The challenge with play-by-play data lies in its structure. Each row typically represents a single event—a pitch, a batted ball, or a baserunning action—but meaningful analysis often requires aggregating across events, calculating running totals, and joining data from multiple sources. A simple question like "How does this batter perform with runners in scoring position?" requires filtering events, identifying game states, calculating statistics, and contextualizing results against league averages.

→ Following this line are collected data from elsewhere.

theorem trackStep_ignores (y : Cplx) (smp idx : Idx) : IgnoresShadow (trackStep y smp idx) := by
  have counted : IgnoresShadow (fun s => { s with pls := { s.pls with cnt := s.pls.cnt - 1 } }) := fun _ _ => rfl
  have followed : IgnoresShadow (fun t =>
      if 90 ≤ t.pls.cnt then (if t.pls.fwd then emit y smp (t.pls.curLen + 89 - t.pls.cnt) t else t)
      else if t.pls.cnt = 0 then check idx t else t) :=
    .ite (fun _ _ => Iff.rfl) (.ite (fun _ _ => Iff.rfl) (fun _ _ => rfl) fun _ _ => rfl)
      (.ite (fun _ _ => Iff.rfl) (check_ignores idx) fun _ _ => rfl)
  exact counted.comp followed

theorem plsCase_ignores (it : Item34) (idx : Idx) : IgnoresShadow (plsCase it idx) := by
  intro c s
  unfold plsCase
  rw [reshadow_pls]
  split
  · exact searchStep_ignores idx c s
  · exact confirmStep_ignores it.y it.smp idx c s
  · exact trackStep_ignores it.y it.smp idx c s

theorem plsProcess_ignores (it : Item34) : IgnoresShadow (plsProcess it) := by
  have stepped : IgnoresShadow (fun t => plsCase it t.pls.symbolIdx (slide it.y it.smp (countSymbol t))) :=
    .operand (a := fun t => t.pls.symbolIdx) (f := fun idx t => plsCase it idx (slide it.y it.smp (countSymbol t)))
      (fun _ _ => rfl) fun idx => (plsCase_ignores it idx).after fun _ _ => rfl
  exact (hostForce_ignores.comp carrierForce_ignores).comp stepped

/-! Carrier recovery (R601 to R640). -/

theorem mixSymbol_ignores (z : Cplx) (pos : Nat) : IgnoresShadow (mixSymbol z pos) := by
  have applied : IgnoresShadow (fun s => if pos = 0 ∧ s.cpr.fPendV then applyFreq s else s) :=
    .ite (fun _ _ => Iff.rfl) (fun _ _ => rfl) fun _ _ => rfl
  have mixed : IgnoresShadow (fun t => { t with cpr := { t.cpr with
      s1 := cmul z (cisT (fneg t.cpr.psi))
      psi := wrapT (fadd t.cpr.psi t.cpr.fAct) } }) := fun _ _ => rfl
  exact applied.comp mixed

theorem frameStart_ignores (it : Item45) : IgnoresShadow (frameStart it) := by
  have reported : IgnoresShadow reportCut := .ite (fun _ _ => Iff.rfl) (fun _ _ => rfl) fun _ _ => rfl
  have opened : IgnoresShadow (openFrame it) := fun _ _ => rfl
  have dropped : IgnoresShadow (dropIfFailed it) := .ite (fun _ _ => Iff.rfl) (fun _ _ => rfl) fun _ _ => rfl
  exact reported.comp (opened.comp dropped)

/-- What the estimator adds up at a header's end (R615). -/
theorem estimate_ignores : IgnoresShadow estimate :=
  .ite (p := fun s => s.cpr.nEst + 1#16 = s.act.cfg.plFreqEstPeriod) (fun _ _ => Iff.rfl) (fun _ _ => rfl) fun _ _ => rfl

theorem headerSymbol_ignores (z s1 : Cplx) (pos : Nat) : IgnoresShadow (headerSymbol z s1 pos) := by
  have stored : IgnoresShadow (storeHeader z s1 pos) := fun _ _ => rfl
  have referred : IgnoresShadow phaseRef := fun _ _ => rfl
  have ended : IgnoresShadow (fun t => if pos = 89 then phaseRef (estimate t) else t) :=
    .ite (fun _ _ => Iff.rfl) (estimate_ignores.comp referred) fun _ _ => rfl
  exact stored.comp ended

theorem dataSymbol_ignores (didx pos : Nat) (s1 : Cplx) : IgnoresShadow (dataSymbol didx pos s1) :=
  .ite (fun _ _ => Iff.rfl) (fun _ _ => rfl) fun _ _ => rfl

theorem pilotSymbol_ignores (blk o : Nat) (s1 : Cplx) : IgnoresShadow (pilotSymbol blk o s1) := by
  have accumulated : IgnoresShadow (pilotAccumulate (pilotIndex blk o) s1) := fun _ _ => rfl
  have ended : IgnoresShadow (fun t =>
      if o = 35 then (if pilotAbsent t then pilotFail t else pilotReference blk t) else t) :=
    .ite (fun _ _ => Iff.rfl) (.ite (fun _ _ => Iff.rfl) (fun _ _ => rfl) fun _ _ => rfl) fun _ _ => rfl
  exact accumulated.comp ended

theorem cprCase_ignores (it : Item45) : IgnoresShadow (cprCase it) := by
  intro c s
  unfold cprCase
  rw [reshadow_cpr]
  split
  · exact headerSymbol_ignores it.z s.cpr.s1 it.pos c s
  · exact pilotSymbol_ignores _ _ s.cpr.s1 c s
  · exact dataSymbol_ignores _ it.pos s.cpr.s1 c s

theorem cprBody_ignores (it : Item45) : IgnoresShadow (cprBody it) := by
  have mixed : IgnoresShadow (fun s =>
      mixSymbol it.z it.pos { s with cpr := { s.cpr with fr := { s.cpr.fr with next := it.pos + 1 } } }) :=
    (mixSymbol_ignores it.z it.pos).after fun _ _ => rfl
  have closed : IgnoresShadow (closeFrame it) := .ite (fun _ _ => Iff.rfl) (fun _ _ => rfl) fun _ _ => rfl
  have followed : IgnoresShadow (fun t => if t.cpr.fr.drop then t else closeFrame it (cprCase it t)) :=
    .ite (fun _ _ => Iff.rfl) (fun _ _ => rfl) ((cprCase_ignores it).comp closed)
  exact mixed.comp followed

theorem cprProcess_ignores (it : Item45) : IgnoresShadow (cprProcess it) :=
  .ite (p := fun _ => it.pos = 0) (fun _ _ => Iff.rfl) ((frameStart_ignores it).comp (cprBody_ignores it))
    (.ite (fun _ _ => Iff.rfl) (cprBody_ignores it) fun _ _ => rfl)

theorem cprStep_ignores : IgnoresShadow cprStep := by
  intro c s
  unfold cprStep
  rw [reshadow_fifo]
  split
  · rfl
  · next it rest _ =>
    exact IgnoresShadow.ite (p := fun s => cprEnabled s = true)
      (f := fun s => cprProcess it { s with fifo := { s.fifo with l45 := rest } }) (g := id)
      (fun _ _ => Iff.rfl) ((cprProcess_ignores it).after fun _ _ => rfl) (fun _ _ => rfl) c s

/-! The descrambler, and the drain steps (R110, R711). -/

theorem dscProcess_ignores (it : Item56) : IgnoresShadow (dscProcess it) := by
  cases it <;> exact fun _ _ => rfl

theorem drainStep_ignores (g : Group) : IgnoresShadow (drainStep g) := by
  intro c s
  cases g with
  | dsc =>
    simp only [drainStep, drainDsc]
    rw [apply_ite (reshadow c)]
    rfl
  | agc | mf | str | pls | cpr =>
    simp only [drainStep, drainAgc, drainMf, drainStr, drainPls, drainCpr, reshadow_agc, reshadow_mf, reshadow_str,
      reshadow_pls, reshadow_cpr]
    split
    · rfl
    · rw [apply_ite (reshadow c)]
      rfl

/-! ## The operations -/

/-- The outcome of an operation that may be enabled. -/
theorem guarded_ignores {ready : State → Bool} {f : State → State} (hr : ∀ c s, ready (reshadow c s) = ready s)
    (hf : IgnoresShadow f) {s t : State} (c : Cfg)
    (h : (if ready s = true then Host.Outcome.next (φ := Fault) (ρ := Refusal) (f s) else .next s) = .next t) :
    (if ready (reshadow c s) = true then Host.Outcome.next (φ := Fault) (ρ := Refusal) (f (reshadow c s))
      else .next (reshadow c s)) = .next (reshadow c t) := by
  rw [hr]
  split at h
  · next enabled =>
    cases h
    rw [if_pos enabled, hf]
  · next idle =>
    cases h
    rw [if_neg idle]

Understanding Play-by-Play Data Structure
Play-by-play data comes in several formats depending on the source. Retrosheet provides event files with coded notation describing each play (e.g., "S8/L.1-2" indicates a single to center field with the runner advancing from first to second). Statcast data includes pitch-level information with each row representing a single pitch. Understanding these formats and their relationships is essential for proper analysis.
The key to effective data wrangling is recognizing that baseball events are nested within hierarchical contexts: pitches within at-bats, at-bats within innings, innings within games, and games within seasons. Analysts must be able to move fluidly between these levels, aggregating up from pitches to plate appearances or drilling down from season statistics to specific game situations.
Key Components
- Event Parsing: Converting coded play notation into structured fields (hit type, fielders involved, baserunner movements)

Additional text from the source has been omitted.